* Task: Check every line of the entries that follow, and copy the ones containing "LegalConfig".

* Record set:
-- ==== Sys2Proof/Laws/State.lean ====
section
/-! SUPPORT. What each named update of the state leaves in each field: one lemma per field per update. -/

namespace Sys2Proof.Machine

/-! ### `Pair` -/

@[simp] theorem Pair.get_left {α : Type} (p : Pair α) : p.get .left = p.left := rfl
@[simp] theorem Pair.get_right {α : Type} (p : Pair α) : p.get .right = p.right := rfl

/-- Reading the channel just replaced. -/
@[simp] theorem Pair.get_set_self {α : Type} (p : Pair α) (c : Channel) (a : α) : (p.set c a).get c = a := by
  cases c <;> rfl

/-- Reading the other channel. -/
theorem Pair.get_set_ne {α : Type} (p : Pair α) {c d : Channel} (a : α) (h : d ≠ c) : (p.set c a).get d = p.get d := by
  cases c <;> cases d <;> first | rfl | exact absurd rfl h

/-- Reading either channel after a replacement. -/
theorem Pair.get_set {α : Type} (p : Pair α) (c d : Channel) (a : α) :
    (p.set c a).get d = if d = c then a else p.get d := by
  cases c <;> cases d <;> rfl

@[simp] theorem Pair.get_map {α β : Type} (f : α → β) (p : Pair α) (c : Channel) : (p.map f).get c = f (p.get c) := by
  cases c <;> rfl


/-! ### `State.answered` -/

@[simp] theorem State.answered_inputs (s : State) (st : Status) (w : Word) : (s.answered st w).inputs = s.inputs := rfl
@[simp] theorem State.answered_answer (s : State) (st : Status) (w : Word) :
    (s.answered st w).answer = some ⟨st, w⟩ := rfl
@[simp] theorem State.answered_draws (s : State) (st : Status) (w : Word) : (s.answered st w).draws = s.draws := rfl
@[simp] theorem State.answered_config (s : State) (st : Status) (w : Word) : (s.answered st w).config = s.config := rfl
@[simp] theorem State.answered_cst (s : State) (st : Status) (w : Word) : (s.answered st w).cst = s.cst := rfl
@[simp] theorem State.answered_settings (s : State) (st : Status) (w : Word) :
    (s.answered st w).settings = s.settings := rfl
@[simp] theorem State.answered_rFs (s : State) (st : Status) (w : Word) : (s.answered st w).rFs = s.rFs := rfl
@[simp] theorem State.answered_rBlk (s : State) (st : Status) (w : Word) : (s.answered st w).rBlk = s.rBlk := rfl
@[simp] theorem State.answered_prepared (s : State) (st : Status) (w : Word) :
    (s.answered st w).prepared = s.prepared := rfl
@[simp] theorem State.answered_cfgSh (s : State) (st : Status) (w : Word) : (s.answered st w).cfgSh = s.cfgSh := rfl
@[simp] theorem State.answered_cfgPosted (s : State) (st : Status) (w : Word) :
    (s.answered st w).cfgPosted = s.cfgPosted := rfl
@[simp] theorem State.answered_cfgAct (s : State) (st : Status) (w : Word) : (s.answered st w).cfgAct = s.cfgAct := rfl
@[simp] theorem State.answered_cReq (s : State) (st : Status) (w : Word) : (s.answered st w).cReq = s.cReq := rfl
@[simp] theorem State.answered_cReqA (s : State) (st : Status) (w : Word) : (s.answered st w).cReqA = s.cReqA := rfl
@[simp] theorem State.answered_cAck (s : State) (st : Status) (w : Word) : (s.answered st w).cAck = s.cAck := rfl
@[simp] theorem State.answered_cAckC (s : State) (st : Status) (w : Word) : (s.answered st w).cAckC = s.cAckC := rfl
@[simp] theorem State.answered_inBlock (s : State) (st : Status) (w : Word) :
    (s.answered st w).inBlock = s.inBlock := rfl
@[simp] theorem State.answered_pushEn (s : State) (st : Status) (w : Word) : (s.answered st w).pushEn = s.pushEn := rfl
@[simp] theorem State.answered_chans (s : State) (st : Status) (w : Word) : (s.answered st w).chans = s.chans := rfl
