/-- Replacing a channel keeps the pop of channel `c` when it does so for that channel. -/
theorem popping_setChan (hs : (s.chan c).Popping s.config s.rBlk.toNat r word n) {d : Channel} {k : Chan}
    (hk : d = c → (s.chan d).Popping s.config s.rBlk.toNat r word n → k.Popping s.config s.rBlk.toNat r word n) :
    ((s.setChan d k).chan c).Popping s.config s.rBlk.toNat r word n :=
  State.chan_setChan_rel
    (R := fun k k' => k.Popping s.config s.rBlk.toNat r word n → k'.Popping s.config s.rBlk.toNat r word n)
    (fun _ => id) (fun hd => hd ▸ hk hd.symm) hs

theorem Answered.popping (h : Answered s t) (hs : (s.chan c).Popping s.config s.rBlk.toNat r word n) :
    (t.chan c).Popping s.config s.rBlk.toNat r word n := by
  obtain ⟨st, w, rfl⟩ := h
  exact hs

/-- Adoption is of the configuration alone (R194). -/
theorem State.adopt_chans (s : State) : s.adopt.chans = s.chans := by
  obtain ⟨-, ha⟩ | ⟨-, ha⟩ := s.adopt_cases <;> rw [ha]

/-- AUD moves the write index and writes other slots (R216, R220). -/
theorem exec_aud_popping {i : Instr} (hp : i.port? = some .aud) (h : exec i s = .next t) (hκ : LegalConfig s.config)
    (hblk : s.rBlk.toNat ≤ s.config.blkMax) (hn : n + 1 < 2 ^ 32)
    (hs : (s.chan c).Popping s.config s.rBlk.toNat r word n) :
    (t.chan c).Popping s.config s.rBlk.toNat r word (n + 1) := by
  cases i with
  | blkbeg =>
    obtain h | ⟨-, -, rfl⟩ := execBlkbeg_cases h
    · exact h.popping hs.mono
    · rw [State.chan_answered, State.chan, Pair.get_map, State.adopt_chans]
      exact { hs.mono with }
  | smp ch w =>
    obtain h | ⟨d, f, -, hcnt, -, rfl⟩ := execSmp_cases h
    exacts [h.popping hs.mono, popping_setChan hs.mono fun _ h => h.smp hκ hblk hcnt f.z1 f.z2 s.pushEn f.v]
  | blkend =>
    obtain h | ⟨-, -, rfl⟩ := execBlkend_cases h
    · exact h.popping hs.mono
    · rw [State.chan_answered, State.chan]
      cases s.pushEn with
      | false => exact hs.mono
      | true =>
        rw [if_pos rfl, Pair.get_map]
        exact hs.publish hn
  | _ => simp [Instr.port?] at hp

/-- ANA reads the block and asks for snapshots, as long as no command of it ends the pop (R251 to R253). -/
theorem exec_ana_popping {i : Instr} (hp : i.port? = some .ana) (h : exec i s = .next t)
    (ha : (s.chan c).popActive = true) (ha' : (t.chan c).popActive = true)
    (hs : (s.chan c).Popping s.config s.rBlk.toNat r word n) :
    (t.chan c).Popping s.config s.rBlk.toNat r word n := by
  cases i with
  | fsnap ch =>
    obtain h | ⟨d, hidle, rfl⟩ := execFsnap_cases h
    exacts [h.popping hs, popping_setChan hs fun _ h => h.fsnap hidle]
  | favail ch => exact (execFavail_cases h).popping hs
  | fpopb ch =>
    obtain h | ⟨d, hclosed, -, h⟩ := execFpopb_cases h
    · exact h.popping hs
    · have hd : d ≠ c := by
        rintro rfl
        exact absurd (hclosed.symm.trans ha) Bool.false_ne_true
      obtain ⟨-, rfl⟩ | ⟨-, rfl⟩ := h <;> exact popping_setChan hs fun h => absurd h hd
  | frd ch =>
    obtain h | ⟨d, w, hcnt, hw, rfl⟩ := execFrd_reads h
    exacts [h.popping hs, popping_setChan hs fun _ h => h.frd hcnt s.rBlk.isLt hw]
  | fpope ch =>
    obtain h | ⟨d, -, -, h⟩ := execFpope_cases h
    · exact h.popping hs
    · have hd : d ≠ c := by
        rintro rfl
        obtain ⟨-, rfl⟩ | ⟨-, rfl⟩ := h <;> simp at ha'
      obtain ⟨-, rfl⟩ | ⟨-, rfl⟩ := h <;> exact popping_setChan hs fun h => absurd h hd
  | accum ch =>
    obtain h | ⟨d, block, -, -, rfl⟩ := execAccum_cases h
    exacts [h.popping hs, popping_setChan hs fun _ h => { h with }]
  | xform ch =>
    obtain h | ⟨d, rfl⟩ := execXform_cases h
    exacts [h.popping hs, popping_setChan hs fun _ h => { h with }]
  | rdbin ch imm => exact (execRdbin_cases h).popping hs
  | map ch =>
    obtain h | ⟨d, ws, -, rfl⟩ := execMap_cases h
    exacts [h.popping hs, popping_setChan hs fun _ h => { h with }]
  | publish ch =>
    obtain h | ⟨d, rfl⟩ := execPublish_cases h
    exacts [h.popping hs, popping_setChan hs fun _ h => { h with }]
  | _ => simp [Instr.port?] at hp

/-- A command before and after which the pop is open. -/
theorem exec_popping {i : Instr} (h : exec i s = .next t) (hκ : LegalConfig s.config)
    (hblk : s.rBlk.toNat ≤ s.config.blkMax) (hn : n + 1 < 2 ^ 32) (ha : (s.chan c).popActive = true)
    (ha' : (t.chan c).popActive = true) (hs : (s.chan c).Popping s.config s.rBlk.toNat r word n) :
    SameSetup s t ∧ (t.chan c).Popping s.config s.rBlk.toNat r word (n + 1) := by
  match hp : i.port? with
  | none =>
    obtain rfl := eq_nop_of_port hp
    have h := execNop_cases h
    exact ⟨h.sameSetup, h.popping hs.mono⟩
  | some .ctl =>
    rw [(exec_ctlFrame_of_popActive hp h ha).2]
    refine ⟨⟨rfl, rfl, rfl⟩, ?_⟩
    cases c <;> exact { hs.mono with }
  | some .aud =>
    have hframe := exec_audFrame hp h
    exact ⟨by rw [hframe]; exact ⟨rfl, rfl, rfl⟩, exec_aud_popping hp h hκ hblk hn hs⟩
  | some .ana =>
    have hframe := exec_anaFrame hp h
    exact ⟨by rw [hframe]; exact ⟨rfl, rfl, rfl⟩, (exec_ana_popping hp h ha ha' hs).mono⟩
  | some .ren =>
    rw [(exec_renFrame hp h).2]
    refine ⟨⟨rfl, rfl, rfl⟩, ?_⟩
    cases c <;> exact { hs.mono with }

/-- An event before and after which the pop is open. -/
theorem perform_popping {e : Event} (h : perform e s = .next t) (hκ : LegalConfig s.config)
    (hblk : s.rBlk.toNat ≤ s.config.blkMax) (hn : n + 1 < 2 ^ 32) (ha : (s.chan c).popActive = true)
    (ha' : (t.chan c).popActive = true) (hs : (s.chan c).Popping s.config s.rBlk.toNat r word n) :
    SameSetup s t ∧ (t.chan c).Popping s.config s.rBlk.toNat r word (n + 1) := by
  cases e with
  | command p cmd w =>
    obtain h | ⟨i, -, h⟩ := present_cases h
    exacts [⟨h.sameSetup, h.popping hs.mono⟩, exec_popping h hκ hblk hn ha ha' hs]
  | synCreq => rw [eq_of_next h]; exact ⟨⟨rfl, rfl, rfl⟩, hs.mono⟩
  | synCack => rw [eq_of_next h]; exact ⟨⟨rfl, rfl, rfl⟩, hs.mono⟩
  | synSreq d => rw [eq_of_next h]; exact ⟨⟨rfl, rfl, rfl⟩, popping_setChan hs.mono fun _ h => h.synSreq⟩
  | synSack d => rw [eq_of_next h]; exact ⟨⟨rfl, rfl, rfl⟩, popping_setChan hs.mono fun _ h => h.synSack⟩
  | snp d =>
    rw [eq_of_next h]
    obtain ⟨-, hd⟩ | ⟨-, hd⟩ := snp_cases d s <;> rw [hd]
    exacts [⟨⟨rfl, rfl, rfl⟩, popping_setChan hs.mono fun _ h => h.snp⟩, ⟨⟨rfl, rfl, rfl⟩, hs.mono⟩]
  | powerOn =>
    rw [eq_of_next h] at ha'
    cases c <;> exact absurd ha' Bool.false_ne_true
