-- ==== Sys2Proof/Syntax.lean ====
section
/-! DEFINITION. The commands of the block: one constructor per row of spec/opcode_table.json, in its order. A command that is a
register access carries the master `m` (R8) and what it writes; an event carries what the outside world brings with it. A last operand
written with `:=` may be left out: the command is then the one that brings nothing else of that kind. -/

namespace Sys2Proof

* Response to this exercise:
theorem exec_aud_popping {i : Instr} (hp : i.port? = some .aud) (h : exec i s = .next t) (hκ : LegalConfig s.config)
theorem exec_popping {i : Instr} (h : exec i s = .next t) (hκ : LegalConfig s.config)
theorem perform_popping {e : Event} (h : perform e s = .next t) (hκ : LegalConfig s.config)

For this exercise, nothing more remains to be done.